Selected Projects

  1. Cohomology rings E*(BG) when E* is complex oriented.

    Generalized group characters and complex oriented cohomology theories, Journal AMS 13 (2000), 553-594. Joint with M. J. Hopkins and D. C. Ravenel.

    For each natural number n and each prime p, we construct a character theory for detecting elements in the 'height np local' cohomology of finite groups. This specializes to classical group character theory when n = 1. When n = 2 our work fits in a beautiful way with work by many people on elliptic cohomology. Early versions of this paper were widely circulated in the late 1980's, and HKR characters have been much used and studied.

  2. Homotopical algebra: Goodwillie calculus and commutative ring spectra.

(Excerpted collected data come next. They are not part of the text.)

-- ==== Sys2Proof/Certificates/Slice0/Obligations.lean ====
section
/-! DEFINITION. The statements about the engine that are to be proved. R<n> are the numbered rules of spec/. -/

open Sys2Proof Sys2Proof.Machine

/-! ## Encoding (30_encoding.md) -/

/-- Decoding the word of a well-formed command gives the command back, with every field at every value (R91, R97). -/
def Obligations.DecodeEncode : Prop :=
  ∀ (tw : TickWidth) (i : Instr), i.wf tw = true → decode tw (encode i) = some i

/-- Each word has at most one meaning: a word that decodes is the word of the command it decodes to, and that command is
well formed. -/
def Obligations.EncodeDecode : Prop :=
  ∀ (tw : TickWidth) (w : Word) (i : Instr), decode tw w = some i → encode i = w ∧ i.wf tw = true

/-- R100: a word decodes to a command of a row of the opcode table exactly when that row accepts it, and to nothing exactly
when no row does. -/
def Obligations.DecodeFollowsTable : Prop :=
  ∀ (tw : TickWidth) (w : Word),
    (∀ row ∈ opcodeTable, (∃ i, decode tw w = some i ∧ i.row = row) ↔ rowAccepts tw row w) ∧
    (decode tw w = none ↔ ∀ row ∈ opcodeTable, ¬ rowAccepts tw row w)

/-- The words of R104, written out from the fields of R91. -/
def Obligations.SampleWords : Prop :=
  ∀ tw : TickWidth,
    decode tw 0x00000801#32 = some (.writePixel .normal true) ∧
    decode tw 0x00000A01#32 = some (.writePixel .toggle true) ∧
    decode tw 0x00000802#32 = some (.clear true) ∧
    decode tw 0x00000002#32 = some (.clear false) ∧
    decode tw 0x00000003#32 = some .selectFont ∧
    decode tw 0x00410004#32 = some (.charWidth 0x41#8) ∧
    decode tw 0x00410005#32 = some (.drawChar .normal 0x41#8) ∧
    decode tw 0x00410006#32 = some (.textWrite 0x41#8) ∧
    decode tw 0x00020007#32 = some (.drawString .normal 2#8) ∧
    decode tw 0x00000108#32 = some (.drawLine .inverse) ∧
    decode tw 0x0000200C#32 = some (.drawTestPattern .stripe0) ∧
    decode tw 0x0001000D#32 = some (.drawMarquee 1#8) ∧
    decode tw 0x0000000E#32 = some .stepMarquee ∧
    decode .w32 0x00030011#32 = some (.tickReadByte 3#8) ∧
    decode tw 0x00008012#32 = some (.ieSaveDisable .edge1) ∧
    decode tw 0x00000013#32 = some (.ieRestore .timer) ∧
    decode tw 0x00010015#32 = some (.flagClear 1#8) ∧
    decode tw 0x00000501#32 = none ∧
    decode tw 0x00000803#32 = none ∧
    decode tw 0x0000C012#32 = none ∧
    decode tw 0x01000002#32 = none ∧
    decode tw 0x00020014#32 = none

/-! ## The step and the host (10_state.md) -/

/-- A step that presents a word runs the command it decodes to: when the main context is idle and no fault is recorded, the
word at the head of `env` (the model's list of what arrives, log entry 3) is taken off and the step is `exec` of the decoded
command (R25). A word that does not decode is recorded with ILLEGAL_COMMAND, code 1, and changes nothing else (R281,
R282). -/
def Obligations.StepRunsDecoded : Prop :=
  ∀ (s : State) (w : Word) (rest : List EnvEvent),
    s.cfg.valid = true → s.env = .issue w :: rest → idle s = true → s.faultCode = faultNone →
    (∀ i, decode s.cfg.tickWidth w = some i → step s = exec i { s with env := rest }) ∧
    (decode s.cfg.tickWidth w = none → step s = .next { s with env := rest, faultCode := 1#8, faultCmd := w })
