-- ==== Sys2Proof/Tests/Slice0.lean ====
section
/-! SUPPORT. Tests. Expected results are the spec's: the words of R104 and 95_test_vectors.md L2.12, the vectors of L1 and
L2, and the examples in the rules; a comment names the source where the theorem's name does not. The witnesses at the end
give, for each statement with hypotheses, a state and operands that meet them. -/

namespace Sys2Proof.Tests

open Sys2Proof Sys2Proof.Machine

/-! ## WellFormed refuses ill-formed commands -/

theorem test_wf_refuses_tick_lane : (Instr.tickReadByte 4#8).wf .w32 = false ∧ (Instr.tickReadByte 2#8).wf .w16 = false ∧
    (Instr.tickReadByte 1#8).wf .w8 = false := by decide

theorem test_wf_refuses_flag_read : (Instr.flagRead 2#8).wf .w32 = false := by decide

theorem test_wf_refuses_flag_clear : (Instr.flagClear 2#8).wf .w32 = false := by decide

/-! ## Decoding: one word for each constructor, written from the fields of R91 and the map of R97 -/

theorem test_decode_writePixel : decode .w32 0x00000801#32 = some (.writePixel .normal true) := by decide
theorem test_decode_clear : decode .w32 0x00000802#32 = some (.clear true) := by decide
theorem test_decode_selectFont : decode .w32 0x00000003#32 = some .selectFont := by decide
theorem test_decode_charWidth : decode .w32 0x00410004#32 = some (.charWidth 0x41#8) := by decide
theorem test_decode_drawChar : decode .w32 0x00410205#32 = some (.drawChar .toggle 0x41#8) := by decide
theorem test_decode_textWrite : decode .w32 0x00420006#32 = some (.textWrite 0x42#8) := by decide
theorem test_decode_drawString : decode .w32 0x00020007#32 = some (.drawString .normal 2#8) := by decide
theorem test_decode_drawLine : decode .w32 0x00000108#32 = some (.drawLine .inverse) := by decide
theorem test_decode_drawBox : decode .w32 0x00000209#32 = some (.drawBox .toggle) := by decide
theorem test_decode_drawFilledBox : decode .w32 0x0000030A#32 = some (.drawFilledBox .or) := by decide
theorem test_decode_drawCircle : decode .w32 0x0000040B#32 = some (.drawCircle .nor) := by decide
theorem test_decode_drawTestPattern : decode .w32 0x0000200C#32 = some (.drawTestPattern .stripe0) := by decide
theorem test_decode_drawMarquee : decode .w32 0x0001000D#32 = some (.drawMarquee 1#8) := by decide
theorem test_decode_stepMarquee : decode .w32 0x0000000E#32 = some .stepMarquee := by decide
theorem test_decode_tickRead : decode .w32 0x00000010#32 = some .tickRead := by decide
theorem test_decode_tickReadByte : decode .w32 0x00030011#32 = some (.tickReadByte 3#8) := by decide
theorem test_decode_ieSaveDisable : decode .w32 0x00008012#32 = some (.ieSaveDisable .edge1) := by decide
theorem test_decode_ieRestore : decode .w32 0x00004013#32 = some (.ieRestore .edge0) := by decide
theorem test_decode_flagRead : decode .w32 0x00010014#32 = some (.flagRead 1#8) := by decide
theorem test_decode_flagClear : decode .w32 0x00010015#32 = some (.flagClear 1#8) := by decide

/-- The illegal words of R104, the reserved opcodes of R99 and a lane past TICK_WIDTH. -/
theorem test_decode_illegal :
    decode .w32 0x00000501#32 = none ∧ decode .w32 0x00000803#32 = none ∧ decode .w32 0x0000C012#32 = none ∧
    decode .w32 0x01000002#32 = none ∧ decode .w32 0x00020014#32 = none ∧ decode .w32 0x00000000#32 = none ∧
    decode .w32 0x0000000F#32 = none ∧ decode .w32 0x00000016#32 = none ∧ decode .w16 0x00020011#32 = none := by decide

/-- The table reader: an operand field above the row's bits is 0. -/
theorem test_decodeTableWord : decodeTableWord 32 0x00410005 = some (.drawChar .normal 0x41#8) ∧
    decodeTableWord 32 0x00000501 = none := by decide

/-! ## Small states -/

/-- Font F1 (R151). -/
def fontF1 : List Byte := Config.standard.fontRom

/-- Font F2 (R152). -/
def fontF2 : List Byte :=
  [0x10#8, 0x00#8, 0x00#8, 0x0C#8, 0x30#8, 0x03#8, 0x02#8, 0x01#8, 0x03#8, 0xFF#8, 0x0F#8, 0x80#8, 0x01#8, 0xAA#8, 0x55#8,
   0x01#8, 0x02#8, 0x03#8, 0x04#8, 0x05#8, 0x06#8]

/-- Font F3 of L2.3: fixed, width 3, height 8, one glyph 'n'. -/
def fontF3 : List Byte := [0x00#8, 0x00#8, 0x03#8, 0x08#8, 0x6E#8, 0x01#8, 0xFF#8, 0x81#8, 0xFF#8]

/-- One panel after reset with the font selected at address 0 and the arguments written. -/
def start (font : List Byte) (a0 a1 : Int) : State :=
  { State.resetWith { Config.standard with fontRom := font } with
    fontValid := true, a0 := BitVec.ofInt 16 a0, a1 := BitVec.ofInt 16 a1 }

/-- `start` with the other two arguments, for the shapes. -/
def shape (x1 y1 x2 y2 : Int) : State :=
  { start fontF1 x1 y1 with a2 := BitVec.ofInt 16 x2, a3 := BitVec.ofInt 16 y2 }

/-- The state after the command, run to its end. -/
def after (i : Instr) (s : State) : Option State :=
  match exec i s with
  | .next m =>
    match finish m with
    | .next t => some t
    | _ => none
  | _ => none

/-- The bytes of FB that are not 0xFF, after the command. -/
def bytesAfter (i : Instr) (s : State) : Option Memory := (after i s).map State.fb

/-- RESULT after the command. -/
def resultAfter (i : Instr) (s : State) : Option Word := (after i s).map State.result

/-- FAULT_CODE and FAULT_CMD after the command. -/
def faultAfter (i : Instr) (s : State) : Option (Byte × Word) := (after i s).map fun t => (t.faultCode, t.faultCmd)

/-- One step's next state. -/
def next (s : State) : Option State :=
  match step s with
  | .next t => some t
  | _ => none

/-! ## Commands -/

/-- L1.1. -/
theorem test_writePixel_lights : bytesAfter (.writePixel .normal true) (shape 0 0 0 0) = some [(0, 0x7F#8)] := by
  decide +kernel

/-- L2.2: A0 = 0xFFFF reads as -1, off the grid. -/
theorem test_writePixel_offGrid : bytesAfter (.writePixel .normal true) (shape (-1) 0 0 0) = some [] := by decide +kernel

/-- L2.2: every byte 0x00. -/
theorem test_clear_lit : bytesAfter (.clear false) State.reset = some ((List.range 64).map fun i => (i, 0x00#8)) := by
  decide +kernel

/-- C1: V = 1 is all dark. -/
theorem test_clear_dark : bytesAfter (.clear true) { State.reset with fb := [(5, 0x12#8)] } = some [] := by decide +kernel

/-- R141: A0 is unsigned. -/
theorem test_selectFont : (after .selectFont { State.reset with a0 := 0x8100#16 }).map
    (fun t => (t.fontBase, t.fontValid, t.faultCode)) = some (0x8100#16, true, 0#8) := by decide +kernel

/-- L2.3: fixed and proportional widths. -/
theorem test_charWidth : resultAfter (.charWidth 0x41#8) (start fontF1 0 0) = some 5#32 ∧
    resultAfter (.charWidth 0x32#8) (start fontF2 0 0) = some 3#32 := by decide +kernel

/-- L2.3: the space has the width of 'n'. -/
theorem test_charWidth_space : resultAfter (.charWidth 0x20#8) (start fontF3 0 0) = some 3#32 := by decide +kernel

/-- L2.3: F2's '0' at (4, 2), whose last column byte is adjusted to h - 8. -/
theorem test_drawChar_proportional : bytesAfter (.drawChar .normal 0x30#8) (start fontF2 4 2) =
    some [(8, 0xF3#8), (12, 0xF7#8), (16, 0xF7#8), (20, 0xF7#8), (24, 0xF7#8), (28, 0xF7#8), (32, 0xF7#8), (36, 0xF7#8),
      (40, 0xF7#8), (44, 0xF7#8), (48, 0xF7#8), (52, 0xF3#8)] := by decide +kernel

/-- L2.3: the left edge clips, and the width is still returned. -/
theorem test_drawChar_leftEdge : (after (.drawChar .normal 0x41#8) (start fontF1 (-3) 0)).map (fun t => (t.result, t.fb)) =
    some (5#32, [(0, 0x7F#8), (4, 0xBF#8), (8, 0xBF#8), (12, 0x3F#8), (16, 0xBF#8), (20, 0xBF#8), (24, 0xBF#8)]) := by
  decide +kernel

/-- L2.4. -/
theorem test_textWrite_last : (after (.textWrite 0x41#8) (start fontF1 255 0)).map State.text = some [(255, 0x41#8)] := by
  decide +kernel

    Product and other fine structure in polynomial resolutions of mapping spaces, Algebraic and Geometric Topology (2002), 591--647. With S.T. Ahearn.

    The McCord model for the tensor product of a space and a commutative ring spectrum, Categorical Decomposition Techniques in Algebraic Topology, Proc. Isle of Skye, Scotland, 2001, Progress in Math (2003), 213--236.

    Goodwillie towers and chromatic homotopy: an overview, Algebraic Topology, Proc. Kinosaki, Japan, 2003, Geometry and Topology Monographs 10 (2007), 245--279.

    A couple of my major projects since 2000, most obviously the next listed project below, have been `supported' by modern aspects of homotopical algebra, most obviously Tom Goodwillie's calculus of homotopy functors.  So some of my work has been on developing homotopical algebra tools.

    In the first paper above, we showed how new spectral sequences arising from G. Arone's Goodwillie tower resolutions for classical mapping spaces  (e.g. n-fold loopspaces) are equipped with useful structure generalizing that long known for the classical Eilenberg--Moore spectral sequence for computing the cohomology of  a 1-fold loopspace.

    The second paper amounted to a study of the category of commutative S-algebras viewed as a category tensored over spaces (or simplicial sets).  As one application, it was noted that the towers in the first paper arise as S-duals of filtered commutative S-algebras.   Related to this, it is shown that  Topological Andre Quillen homology comes equipped with a canonical filtration.  This filtration plays a major role in current work of Behrens and Rezk, who call this the Kuhn filtration of TAQ(R).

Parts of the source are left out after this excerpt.